Available records Block Start
-- ==== Sys2Proof/Machine/IntComputational.lean ====
section
/-! DEFINITION. The 21 integer computational instructions (`40_int_computational.md` rules R130 to R152). Each has its
meaning as a function of its operand values, which the `FX` units evaluate too, and its effect in program order. -/

namespace Sys2Proof.Machine

/-- `imm << 12`, the low 12 bits zero (rules R131, R132). -/
def upperImmediate (imm : Int) : Word := immWord imm <<< 12

/-- The shift amount of a register shift: "only the low 5 bits of `b` count" (rules R144, R152). -/
def shiftAmount (b : Word) : Nat := b.toNat % 32

/-- `x[rd] <- imm << 12` (rule R131). -/
def luiMeaning (imm : Int) : Meaning :=
  .result (upperImmediate imm)

/-- `lui` at the architectural level (rule R131). -/
def execLui (rd : Reg) (imm : Int) (s : State) : Host.Outcome State Fault Refusal :=
  .next (s.perform rd (luiMeaning imm))

/-- `x[rd] <- d.pc + (imm << 12)` (rule R132). -/
def auipcMeaning (P : Word) (imm : Int) : Meaning :=
  .result (P + upperImmediate imm)

/-- `auipc` at the architectural level (rule R132). -/
def execAuipc (rd : Reg) (imm : Int) (s : State) : Host.Outcome State Fault Refusal :=
  .next (s.perform rd (auipcMeaning s.pc imm))

/-- `x[rd] <- a + sext_32(imm)` (rule R133). -/
def addiMeaning (a : Word) (imm : Int) : Meaning :=
  .result (a + immWord imm)

/-- `addi` at the architectural level (rule R133). -/
def execAddi (rd rs1 : Reg) (imm : Int) (s : State) : Host.Outcome State Fault Refusal :=
  .next (s.perform rd (addiMeaning (s.readX rs1) imm))

/-- `x[rd] <- (signed(a) < imm) ? 1 : 0` (rule R134). -/
def sltiMeaning (a : Word) (imm : Int) : Meaning :=
  .result (boolWord (decide (a.toInt < imm)))

/-- `slti` at the architectural level (rule R134). -/
def execSlti (rd rs1 : Reg) (imm : Int) (s : State) : Host.Outcome State Fault Refusal :=
  .next (s.perform rd (sltiMeaning (s.readX rs1) imm))

/-- `x[rd] <- (unsigned(a) < unsigned(sext_32(imm))) ? 1 : 0` (rule R135). -/
def sltiuMeaning (a : Word) (imm : Int) : Meaning :=
  .result (boolWord (unsignedLt a (immWord imm)))

/-- `sltiu` at the architectural level (rule R135). -/
def execSltiu (rd rs1 : Reg) (imm : Int) (s : State) : Host.Outcome State Fault Refusal :=
  .next (s.perform rd (sltiuMeaning (s.readX rs1) imm))

/-- `x[rd] <- a XOR sext_32(imm)` (rule R136). -/
def xoriMeaning (a : Word) (imm : Int) : Meaning :=
  .result (a ^^^ immWord imm)

/-- `xori` at the architectural level (rule R136). -/
def execXori (rd rs1 : Reg) (imm : Int) (s : State) : Host.Outcome State Fault Refusal :=
  .next (s.perform rd (xoriMeaning (s.readX rs1) imm))

/-- `x[rd] <- a OR sext_32(imm)` (rule R137). -/
def oriMeaning (a : Word) (imm : Int) : Meaning :=
  .result (a ||| immWord imm)

/-- `ori` at the architectural level (rule R137). -/
def execOri (rd rs1 : Reg) (imm : Int) (s : State) : Host.Outcome State Fault Refusal :=
  .next (s.perform rd (oriMeaning (s.readX rs1) imm))

/-- `x[rd] <- a AND sext_32(imm)` (rule R138). -/
def andiMeaning (a : Word) (imm : Int) : Meaning :=
  .result (a &&& immWord imm)

/-- `andi` at the architectural level (rule R138). -/
def execAndi (rd rs1 : Reg) (imm : Int) (s : State) : Host.Outcome State Fault Refusal :=
  .next (s.perform rd (andiMeaning (s.readX rs1) imm))

/-- `x[rd] <- (a << shamt)[31:0]`, zeros shifted in (rule R139). -/
def slliMeaning (a : Word) (imm : Int) : Meaning :=
  .result (a <<< imm.toNat)

/-- `slli` at the architectural level (rule R139). -/
def execSlli (rd rs1 : Reg) (imm : Int) (s : State) : Host.Outcome State Fault Refusal :=
  .next (s.perform rd (slliMeaning (s.readX rs1) imm))

/-- `x[rd] <- unsigned(a) >> shamt`, zeros shifted in (rule R140). -/
def srliMeaning (a : Word) (imm : Int) : Meaning :=
  .result (a >>> imm.toNat)

/-- `srli` at the architectural level (rule R140). -/
def execSrli (rd rs1 : Reg) (imm : Int) (s : State) : Host.Outcome State Fault Refusal :=
  .next (s.perform rd (srliMeaning (s.readX rs1) imm))

/-- `x[rd] <- (signed(a) >> shamt)[31:0]`, copies of bit 31 shifted in (rule R141). -/
def sraiMeaning (a : Word) (imm : Int) : Meaning :=
  .result (a.sshiftRight imm.toNat)

/-- `srai` at the architectural level (rule R141). -/
def execSrai (rd rs1 : Reg) (imm : Int) (s : State) : Host.Outcome State Fault Refusal :=
  .next (s.perform rd (sraiMeaning (s.readX rs1) imm))

/-- `x[rd] <- a + b` (rule R142). -/
def addMeaning (a b : Word) : Meaning :=
  .result (a + b)

/-- `add` at the architectural level (rule R142). -/
def execAdd (rd rs1 rs2 : Reg) (s : State) : Host.Outcome State Fault Refusal :=
  .next (s.perform rd (addMeaning (s.readX rs1) (s.readX rs2)))

/-- `x[rd] <- a - b` (rule R143). -/
def subMeaning (a b : Word) : Meaning :=
  .result (a - b)

/-- `sub` at the architectural level (rule R143). -/
def execSub (rd rs1 rs2 : Reg) (s : State) : Host.Outcome State Fault Refusal :=
  .next (s.perform rd (subMeaning (s.readX rs1) (s.readX rs2)))

/-- `x[rd] <- (a << b[4:0])[31:0]` (rule R144). -/
def sllMeaning (a b : Word) : Meaning :=
  .result (a <<< shiftAmount b)

/-- `sll` at the architectural level (rule R144). -/
def execSll (rd rs1 rs2 : Reg) (s : State) : Host.Outcome State Fault Refusal :=
  .next (s.perform rd (sllMeaning (s.readX rs1) (s.readX rs2)))

/-- `x[rd] <- (signed(a) < signed(b)) ? 1 : 0` (rule R145). -/
def sltMeaning (a b : Word) : Meaning :=
  .result (boolWord (signedLt a b))

/-- `slt` at the architectural level (rule R145). -/
def execSlt (rd rs1 rs2 : Reg) (s : State) : Host.Outcome State Fault Refusal :=
  .next (s.perform rd (sltMeaning (s.readX rs1) (s.readX rs2)))

/-- `x[rd] <- (unsigned(a) < unsigned(b)) ? 1 : 0` (rule R146). -/
def sltuMeaning (a b : Word) : Meaning :=
  .result (boolWord (unsignedLt a b))

/-- `sltu` at the architectural level (rule R146). -/
def execSltu (rd rs1 rs2 : Reg) (s : State) : Host.Outcome State Fault Refusal :=
  .next (s.perform rd (sltuMeaning (s.readX rs1) (s.readX rs2)))

/-- `x[rd] <- a XOR b` (rule R147). -/
def xorMeaning (a b : Word) : Meaning :=
  .result (a ^^^ b)

/-- `xor` at the architectural level (rule R147). -/
def execXor (rd rs1 rs2 : Reg) (s : State) : Host.Outcome State Fault Refusal :=
  .next (s.perform rd (xorMeaning (s.readX rs1) (s.readX rs2)))

/-- `x[rd] <- unsigned(a) >> b[4:0]` (rule R148). -/
def srlMeaning (a b : Word) : Meaning :=
  .result (a >>> shiftAmount b)

/-- `srl` at the architectural level (rule R148). -/
def execSrl (rd rs1 rs2 : Reg) (s : State) : Host.Outcome State Fault Refusal :=
  .next (s.perform rd (srlMeaning (s.readX rs1) (s.readX rs2)))

/-- `x[rd] <- (signed(a) >> b[4:0])[31:0]`, arithmetic (rule R149). -/
def sraMeaning (a b : Word) : Meaning :=
  .result (a.sshiftRight (shiftAmount b))

/-- `sra` at the architectural level (rule R149). -/
def execSra (rd rs1 rs2 : Reg) (s : State) : Host.Outcome State Fault Refusal :=
  .next (s.perform rd (sraMeaning (s.readX rs1) (s.readX rs2)))

/-- `x[rd] <- a OR b` (rule R150). -/
def orMeaning (a b : Word) : Meaning :=
  .result (a ||| b)

/-- `or` at the architectural level (rule R150). -/
def execOr (rd rs1 rs2 : Reg) (s : State) : Host.Outcome State Fault Refusal :=
  .next (s.perform rd (orMeaning (s.readX rs1) (s.readX rs2)))

/-- `x[rd] <- a AND b` (rule R151). -/
def andMeaning (a b : Word) : Meaning :=
  .result (a &&& b)

/-- `and` at the architectural level (rule R151). -/
def execAnd (rd rs1 rs2 : Reg) (s : State) : Host.Outcome State Fault Refusal :=
  .next (s.perform rd (andMeaning (s.readX rs1) (s.readX rs2)))

end Sys2Proof.Machine
end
Available records Block End
Action item. The required output is the stretch of entries above from the line containing "def execSlt (rd" through the line containing "(sltuMeaning (s.readX rs1) (s.readX rs2)))", reproduced exactly.

The answer.
def execSlt (rd rs1 rs2 : Reg) (s : State) : Host.Outcome State Fault Refusal :=
  .next (s.perform rd (sltMeaning (s.readX rs1) (s.readX rs2)))

/-- `x[rd] <- (unsigned(a) < unsigned(b)) ? 1 : 0` (rule R146). -/
def sltuMeaning (a b : Word) : Meaning :=
  .result (boolWord (unsignedLt a b))

/-- `sltu` at the architectural level (rule R146). -/
def execSltu (rd rs1 rs2 : Reg) (s : State) : Host.Outcome State Fault Refusal :=
  .next (s.perform rd (sltuMeaning (s.readX rs1) (s.readX rs2)))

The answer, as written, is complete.